5.1 Cool cores and the X-ray scaling relations

In the cluster cores we observed broad scatter of the X-ray properties with respect to the cluster morphologies (e.g. CCCs and non-CCCs) for the scaled profiles of the X-ray quantities (e.g. temperature, metallicity, surface brightness, cooling time, entropy, total mass and gas mass). This is most probably due to the effects of different physical processes rather than statistical fluctuations in the measurements (Zhang et al. 2004b, 2005b; Finoguenov et al. 2005). The CCCs and non-CCCs can be the clusters at their different phases.

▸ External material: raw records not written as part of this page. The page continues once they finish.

-- ==== Sys2Proof/Machine/Types.lean ====
section
/-! DEFINITION. The parts of the state: queues, started instructions, keys, paths, host link, accelerators, functions. -/

namespace Sys2Proof.Machine

/-! ## Local spaces and tickets -/

/-- The local spaces of R48. -/
inductive Space where
  | hostva | accel | pool
  deriving DecidableEq, Repr

/-- The record rings of a function: its fault queue (R425) and its sample ring (R383). -/
inductive RecRing where
  | fault | sample
  deriving DecidableEq, Repr

/-- The interrupt that SOL asks for, as it stands when its record is written (R46): MSI-X, or an AINTR with the queue and CPI. -/
inductive Irq where
  | msix (f vector : Nat)
  | attach (a q : Nat) (cpi : Word)
  deriving DecidableEq, Repr

/-- What waits for a local write to be placed, or for local data to arrive. -/
inductive Ticket where
  /-- Buffer or write of run rid (R144). -/
  | run (rid : Nat) (buf : Nat)
  /-- A completion record: its counter update, whether it marks ERR, and its SOL interrupt follow (R45, R104). -/
  | record (g : Nat) (ctr : Option Nat) (err : Bool) (sol : Option Irq)
  /-- The completion ring, or the work ring, of queue g waits for a translation (R92, R103, R354). -/
  | cring (g : Nat)
  | wring (g : Nat)
  /-- The oldest waiting record of a ring of function f (R385, R427). -/
  | ringRec (k : RecRing) (f : Nat)
  /-- A remote request accepted from a peer's queue, or from an accelerator (R142, R143). -/
  | remote (src iqueue : Nat) (psn : Nat)
  /-- The answer to a remote GET or atomic on accelerator memory: the request's source and PSN (R137, R139). -/
  | remoteRead (src psn : Nat)
  /-- An LWR of accelerator a, with the INDEX it passed its check with (R132, R367). -/
  | accelMsg (a : Nat) (tag : BitVec 16) (idx : Nat)
  /-- A write into destination chunk c of the collective of run rid (R172). -/
  | coll (rid : Nat) (chunk : Nat)
  /-- The copy of a PUT packet that is rebuilt from its source: peer and PSN (R280). -/
  | rebuild (peer : Nat) (psn : Word)
  /-- Nothing waits. -/
  | nobody
  deriving DecidableEq, Repr

/-- Buffer numbers of a run's writes that go to no buffer: the residual, an auxiliary array, a stitch marker, and a translation ahead of its use or a
unit of parity. -/
def wResid : Nat := 2 ^ 20
def wAux : Nat := 2 ^ 20 + 1
def wMark : Nat := 2 ^ 20 + 2
def wOther : Nat := 2 ^ 20 + 3

/-! ## Queues and instructions -/

/-- A fetched instruction: its position, its entry and its extension (R40, R43). -/
structure Fetched where
  pos : Word
  w : Entry
  x : Option Entry
  /-- A frog of its job began after it was accepted (R322 step 1). -/
  frogged : Bool := false
  deriving DecidableEq, Repr

/-- An accepted instruction with the body of a REPEAT, and whether it is consumed by a malformed REPEAT (R66). -/
structure Acc where
  ins : Fetched
  body : List Fetched
  doomed : Bool
  deriving DecidableEq, Repr

/-- A REPEAT whose body is being fetched: the positions still to come (R110). -/
structure Collect where
  left : Nat
  doomed : Bool
  deriving DecidableEq, Repr

/-- A REPEAT in progress: the run of the REPEAT itself, its entry, its body, the pass and the next body instruction (R65). -/
structure Rep where
  rid : Nat
  ins : Fetched
  body : List Fetched
  pass : Nat
  next : Nat
  deriving DecidableEq, Repr

/-- A completion record with what follows its write (R86, R45). -/
structure CRec where
  status : BitVec 8
  opcode : BitVec 8
  eseq : Word
  iter : Word
  flags : BitVec 4
  detail : BitVec 8
  result : DWord
  info : DWord
  ctr : Option Nat
  err : Bool
  /-- The MSI-X vector of its SOL interrupt (R46, R96). -/
  sol : Option Nat
  startT : Nat
  deriving DecidableEq, Repr

/-- What holds the head packet of a queue back: nothing to send, a transaction, the store, a connection half, its fetch into the context cache, the
window, the gauge, a token bucket, a claim, or a lost target (R112, R121, R146, R147, R238, R244, R285, R381). -/
inductive Hold where
  | nothing | noWork | txn | store | conn | fetch | window | gauge | bucket | claim | lost
  deriving DecidableEq, Repr

/-- A hardware queue (R91 to R106, R382, R421). -/
structure Queue where
  created : Bool := false
  /-- The 64 B descriptor of R93. -/
  desc : Entry := 0
  fetch : Word := 0
  dbpi : Word := 0
  cpi : Word := 0
  cci : Word := 0
  /-- Accepted and completed instructions (R28). -/
  accepted : Word := 0
  completed : Word := 0
  held : List Acc := []
  /-- The primary entry at the ring's last index, read and OWN checked, whose extension at index 0 is still to be read (R43, R102). -/
  half : Option Entry := none
  collect : Option Collect := none
  rep : Option Rep := none
  /-- Position waited on, read attempts, fault raised (R102). -/
  stale : Option (Word × Nat × Bool) := none
  /-- Ring-fault episodes of the work ring and of the completion ring (R103). -/
  workFault : Bool := false
  compFault : Bool := false
  heldRecs : List CRec := []
  stallRaised : Bool := false
  /-- The stamp at which the queue began to wait for a transaction, and whether the contributions of a collective wait for it (R112). -/
  txnWait : Option Nat := none
  txnColl : Bool := false
  /-- What held the queue's head packet back when it was last looked at: a wait is counted where it begins (R112, R147, R238, R285). -/
  noted : Hold := .noWork
  /-- Writes of completed instructions that no FLUSH has confirmed placed: node, completed without error, run, known to be placed (R56, R143). -/
  unplaced : List (Nat × Bool × Nat × Bool) := []
  /-- Nodes asked for an ORDER AFTER_PLACED hold, and those whose request failed (R44). -/
  holdAsked : List Nat := []
  holdFailed : List Nat := []
  /-- Doorbells applied, oldest first: the index announced and the time (R384 DELAY). -/
  bells : List (Word × Nat) := []
  weight : Nat := 4
  rate : Nat := 0
  tokens : Nat := 65536
  qdef : Nat := 0
  hist : Tab DWord := []
  deriving DecidableEq, Repr

/-- A packet that a run has still to inject: its destination address, what it carries and its cost (R111, R378). -/
structure Unsent where
  addr : DWord
  body : Body
  payload : List Byte
  cost : Nat
  /-- Offset of the packet's bytes within the run's range, and their number. -/
  off : Nat
  len : Nat
  deriving DecidableEq, Repr

/-- What a started instruction waits for; granting: a COPY waits for the grants of its pieces (R378); ending: it has failed, and its record waits for the local writes that it has made (R45). -/
inductive Phase where
  | granting | reading | sending | placing | counter | covered | requests | passes | coll | tier | ending
  deriving DecidableEq, Repr

/-- A local operand (R48). -/
structure Opnd where
  space : Space
  addr : DWord
  len : Nat
  key : Word
  deriving DecidableEq, Repr

/-- No operand: what a buffer of a run that is free again holds. -/
def noOpnd : Opnd := { space := .pool, addr := 0, len := 0, key := 0 }

/-- A part of an operand: n bytes from an offset on. -/
def Opnd.part (o : Opnd) (off n : Nat) : Opnd := { o with addr := o.addr + BitVec.ofNat 64 off, len := n }

/-- A packet of a run that has failed: its offset in the range, its status and reason (R134). -/
structure PktFail where
  off : Nat
  status : BitVec 8
  reason : BitVec 8
  deriving DecidableEq, Repr

/-- A started instruction that has not completed (R44, R106). -/
structure Run where
  rid : Nat
  g : Nat
  ins : Fetched
  iter : Word
  /-- The REPEAT whose body instance this is (R65). -/
  parent : Option Nat
  /-- The communicator bound to the queue at the start (R96). -/
  comm : Option (BitVec 24)
  /-- The global row counter of CNT_SEL (R45). -/
  ctr : Option Nat
  /-- The vector of its SOL interrupt, where SOL is 1 (R46, R96). -/
  sol : Option Nat
  startT : Nat
  phase : Phase
  /-- Operand buffers, in the opcode's order, with the bytes each still misses. -/
  bufs : List (Opnd × List Byte × Nat)
  unsent : List Unsent
  /-- Request packets not yet acknowledged or answered. -/
  outstanding : Nat
  /-- Local writes not yet placed. -/
  writes : Nat
  /-- Bytes acknowledged without failure (R134 INFO). -/
  acked : Nat
  fails : List PktFail
  status : BitVec 8
  detail : BitVec 8
  result : DWord
  info : DWord
  flags : BitVec 4
  /-- Nodes that the instruction's writes reached (R143). -/
  reached : List Nat
  /-- Runs that a FLUSH or a PLACED write covers and that have not completed (R56, R61). -/
  covers : List Nat
  /-- The first error status of a covered instruction in ring order, with its place (R56). -/
  covErr : Option (Nat × BitVec 8)
  /-- Placement requests still open, and those that failed: node, and whether the node was lost. -/
  asks : List Nat
  askFails : List (Nat × Bool)
  /-- TAG: how its two instances disagreed, as a code (R398). COPY: the bytes whose pieces have been granted (R378). -/
  aux : Nat := 0
  /-- The global program slot of a RUG or UPROG, or key slot of a TAG, that the instruction started with (R376). -/
  slot : Nat := 0
  deriving DecidableEq, Repr

/-- An instruction that a monitor covers and that has no final verdict yet (R387 to R390): its function, monitor, run, position and queue,
whether it has completed and passed so far (none while it has not), and its bytes. -/
structure MonItem where
  f : Nat
  m : Nat
  rid : Nat
  eseq : Word
  q : Nat
  ended : Option Bool
  bytes : List Byte
  deriving DecidableEq, Repr

/-- A TAG key slot: its two copies, empty where no key is loaded (R394). -/
structure KSlot where
  a : List Byte := []
  b : List Byte := []
  deriving DecidableEq, Repr

/-! ## Keys -/

/-- The state of a registration (R125 STATE). -/
inductive KeyState where
  | free | valid | draining | drained
  deriving DecidableEq, Repr

/-- A registration entry: the GEN last assigned, its state, its owner and its 32 B descriptor (R123, R124). -/
structure KeyEnt where
  gen : BitVec 12 := 4095
  state : KeyState := .free
  owner : Nat := 0
  desc : BitVec 256 := 0
  /-- Freed by itself as it drains (R133). -/
  autoRelease : Bool := false
  deriving DecidableEq, Repr

/-- An in-flight transaction (R111): its function, the queue whose instruction holds it, none once the queue is gone, and its number. -/
structure Txn where
  f : Nat
  q : Option Nat
  num : Nat
  deriving DecidableEq, Repr

/-! ## Paths to peers -/

/-- A packet retained at its source until it is acknowledged (R238, R242). -/
structure Retained where
  pkt : Packet
  /-- The fabric address it was resolved from, for a new resolution (R120). -/
  addr : DWord
  comm : Option (BitVec 24)
  sentT : Nat
  /-- Transmissions so far. -/
  tries : Nat
  /-- The run that issued it, if it is a request of one (R111). -/
  rid : Option Nat
  off : Nat
  len : Nat
  /-- It stays timed until its response arrives (R242). -/
  needsResp : Bool
  acked : Bool
  longRaised : Bool
  /-- It is the response to the peer's request with this PSN, and stays until the peer's LUP passes it (R137, R242). -/
  reply : Option Word := none
  /-- Its retransmission waits for gauge tokens (R244). -/
  due : Bool := false
  /-- The in-flight transaction that it holds, by its number (R111). -/
  txn : Option Nat := none
  /-- Bytes of its copy that are still being read again (R280). -/
  missing : Nat := 0
  /-- A contribution that has not been injected yet: the queue that its grant is charged to (R378). -/
  charge : Option Nat := none
  deriving DecidableEq, Repr

/-- The outcome of a delivered PSN (R241). -/
inductive RxState where
  | pending
  | done (status reason : BitVec 8)
  deriving DecidableEq, Repr

/-- A path context with one peer, both directions (R238 to R244). -/
structure Path where
  nextPsn : Word := 0
  retained : List Retained := []
  /-- Packets that wait for the window or for gauge tokens, oldest first. -/
  waitq : List Retained := []
  rbase : Word := 0
  rx : List (Word × RxState) := []
  /-- First deliveries not yet reported, each with its congestion mark (R239). -/
  unreported : List (Word × Bool) := []
  /-- SRTT in ns, absent before the first sample (R242). -/
  srtt : Option Nat := none
  /-- Gauge in units of 0.5 GB/s: absent stands for G_MAX (R244). -/
  gauge : Option Rat := none
  alpha : Rat := 1
  quiet : Nat := 0
  tokens : Nat := 65536
  newAcked : Nat := 0
  newEchoed : Nat := 0
  deriving DecidableEq, Repr

/-- A packet inside the node: where it came in, and whether it originates here. -/
structure InPkt where
  pkt : Packet
  port : Option Nat
  originated : Bool
  /-- The channel it came in on, whose partition its cells are charged to (R282). -/
  vcIn : BitVec 2 := 0
  /-- The generation of its port's credit counts in which its slots were counted (R258, R262). -/
  gen : Nat := 0
  deriving DecidableEq, Repr

/-! ## The cells of the store (R277, R278) -/

/-- What a chain of cells holds (R280, R281): a packet that came in; a request of a run, by its offset in the range; a held
record; a response to a peer's request; a packet of an engine; a chunk transfer; the context region; the store window; data that have come for a run
from the host or from pooled memory; units for a darning read; a version on its way to or from the tier. -/
inductive HeldAs where
  | packet (src dst : BitVec 20) (psn : Word) (cls : BitVec 3)
  | request (rid off : Nat)
  | record (g : Nat) (eseq iter : Word)
  | reply (peer : Nat) (psn : Word) (roff : Nat)
  | engine (peer : Nat) (psn : Word)
  | transfer (comm : Nat) (cseq : Word) (chunk : Nat) (kind : CollKind)
  | context
  | window
  | hostIn (rid : Nat)
  | memIn (rid : Nat)
  | darning (src : Nat) (psn : Word)
  | version (obj : Nat) (rid : Nat)
  | restore (f obj : Nat)
  deriving DecidableEq, Repr

/-- What needs a chain: the region charged, what it holds, which of its copies, and its cells. -/
structure Need where
  region : Nat
  use : HeldAs
  copy : Bool := false
  cells : Nat
  deriving DecidableEq, Repr

/-- A chain of cells: what it holds, which copy, and its cells in order, each a bank and a cell of that bank (R278). -/
structure Chain where
  use : HeldAs
  copy : Bool
  cells : List (Nat × Nat)
  deriving DecidableEq, Repr

/-- A bank (R277, R278): its free list, which is the cells freed, oldest first, and then the cells never used from `fresh` on; and the cells queued for
writing. -/
structure Bank where
  freed : List Nat := []
  fresh : Nat := 0
  queued : Nat := 0
  deriving DecidableEq, Repr

/-- The store allocator: its 128 banks, its chains, and the times at which it has looked at the banks' queues. -/
structure Store where
  banks : Tab Bank := []
  chains : List Chain := []
  looks : Nat := 0
  deriving DecidableEq, Repr

/-! ## Ports (R247 to R269) -/

/-- Credits of a class and virtual channel of a port in both directions, modulo 2^32 (R257, R258): at the sender LIMIT, USED and RET, at
the receiver RCVD, FREED and the FREED last reported. -/
structure Pair where
  limit : Word := 0
  used : Word := 0
  ret : Word := 0
  rcvd : Word := 0
  freed : Word := 0
  reported : Word := 0
  deriving DecidableEq, Repr

/-- Why a port is in HELD (R263, R264, R266, R401). -/
inductive HeldBy where
  | nothing | partner | miswired | hold | boundOff | recovery
  deriving DecidableEq, Repr

/-- Why a fast retrain runs (R265). -/
inductive FastWhy where
  | lock | lane | credit | errors
  deriving DecidableEq, Repr

/-- Where a swatch stands (R267): waiting for an echo, in a phase, or with its own result out. -/
inductive SwPhase where
  | askA | runA | endA | askB | runB | results | ready
  deriving DecidableEq, Repr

The X-ray luminosity integrated over the whole cluster region introduces significant normalization segregation between CCCs and non-CCCs, and large scatter of the X-ray scaling relations dominated by non-CCCs. It is thus worth to take a closer look how the cool cores affect the scaling relations and their scatter as follows.

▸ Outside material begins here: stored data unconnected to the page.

/-- STATE of a port, and its values (R264). -/
def State.pstate (s : State) (p : Nat) : Nat := s.fld (plink p 8) 8 3
def psDown : Nat := 0
def psDetect : Nat := 1
def psEqualise : Nat := 2
def psLock : Nat := 3
def psIdent : Nat := 4
def psSwatch : Nat := 5
def psUp : Nat := 6
def psHeld : Nat := 7

/-- A state change of a port: SEQ advances, and transitions to DOWN and to HELD are counted (R275, R276). -/
def State.setPstate (s : State) (p st : Nat) : State :=
  let s := if s.pstate p ≠ st ∧ (st = psDown ∨ st = psHeld) then s.count (pctr p 0x50) else s
  (s.setFld (plink p 8) 8 3 st).bumpSeq (plink p 8)

/-- The port carries traffic; it is up also while a fast retrain pauses it (R265). -/
def State.portRuns (s : State) (p : Nat) : Bool := s.pstate p == psUp
def State.portUp (s : State) (p : Nat) : Bool := s.pstate p == psUp || (s.port p).fast.isSome

def pairKey (cls : BitVec 3) (vc : BitVec 2) : Nat := 4 * cls.toNat + vc.toNat
def Port.pair (x : Port) (k : Nat) : Pair := Tab.get (fun _ => {}) x.pairs k
def Port.setPair (x : Port) (k : Nat) (c : Pair) : Port := { x with pairs := Tab.put (fun _ => {}) x.pairs k c }
/-- The eighteen pairs of a port (R257). -/
def pairKeys : List Nat := (List.range 6).flatMap (fun c => [4 * c, 4 * c + 1, 4 * c + 2])

/-- AVAIL of R257. -/
def Pair.avail (c : Pair) : Nat := c.limit.toNat - (c.used - c.ret).toNat

/-- Slots of a packet with n bytes of payload (R253). -/
def slotsOf (n : Nat) : Nat := 1 + (n + 63) / 64

/-- One byte of the CRC-8 of R255. -/
def crc8Byte (r b : Byte) : Byte :=
  (List.range 8).foldl (fun r _ => if r.getLsbD 7 then (r <<< 1) ^^^ 0x07 else r <<< 1) (r ^^^ b)
def crc8 (bs : List Byte) : Byte := bs.foldl crc8Byte 0

/-- A control symbol: TYPE, its fields from byte 1 on, zeros, and the CRC-8 (R255). -/
def ctrlSymbol (type : Byte) (fields : List Byte) : List Byte :=
  let b := (type :: fields ++ List.replicate 14 0).take 15
  b ++ [crc8 b]

/-- An entry of a CREDIT symbol (R256). -/
def creditEntry (k : Nat) (freed : Word) : List Byte := BitVec.ofNat 8 (k / 4 + 8 * (k % 4) + 128) :: leBytes 4 freed.toNat

/-- Sends CREDIT symbols with the pairs given, two in each, and remembers what was reported (R256, R258). -/
def State.reportPairs (s : State) (p : Nat) : List Nat → State
  | [] => s
  | [k] =>
    let x := s.port p
    (s.setPort p (x.setPair k { x.pair k with reported := (x.pair k).freed })).emit (.symbol p (ctrlSymbol 0x01 (creditEntry k (x.pair k).freed)))
  | k :: l :: rest =>
    let x := s.port p
    let y := x.setPair k { x.pair k with reported := (x.pair k).freed }
    let y := y.setPair l { y.pair l with reported := (y.pair l).freed }
    ((s.setPort p y).emit (.symbol p (ctrlSymbol 0x01 (creditEntry k (x.pair k).freed ++ creditEntry l (x.pair l).freed)))).reportPairs p rest

/-- The cells of n counted slots are freed: FREED advances, and is reported at 16 beyond the last report (R29, R258). -/
def State.freeSlots (s : State) (p k n : Nat) : State :=
  let x := s.port p
  let c := { x.pair k with freed := (x.pair k).freed + BitVec.ofNat 32 n }
  let s := s.setPort p (x.setPair k c)
  if (c.freed - c.reported).toNat ≥ 16 && s.portRuns p then s.reportPairs p [k] else s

For S0.1 r200-T relation, including the CCCs in the sample introduces not only a steeper slope but also a lower normalization ($\sim$30%).

Using the X-ray luminosity including the cool core ( $L^{\rm incc}$), the normalization of the L-T and L-M relations excluding the 4 CCCs is reduced by 40%. If the temperature is measured also including the cool core, the normalization segregation will be even larger (by a few per cent) for the L-T relation. Using the luminosity corrected for the < 0.2 r500 region and temperature excluding the < 0.2 r500 region, the normalization of the scaling relations agrees to better than 10% for the CCCs and non-CCCs. In such a way the scaling relations among X-ray luminosity, cluster mass and temperature, and their scatter are insensitive to the exclusion of CCCs for the pilot LoCuSS sample. The above results show the following picture. CCCs usually appear more "relaxed'', and are thus considered to provide reliable X-ray mass measurements (e.g. Pierpaoli et al. 2001; Allen et al. 2004). At the same time, the properties of the cool cores exhibit the largest scatter. Therefore, the CCCs were usually selected and the cool cores were often excised or corrected to study the X-ray scaling relations.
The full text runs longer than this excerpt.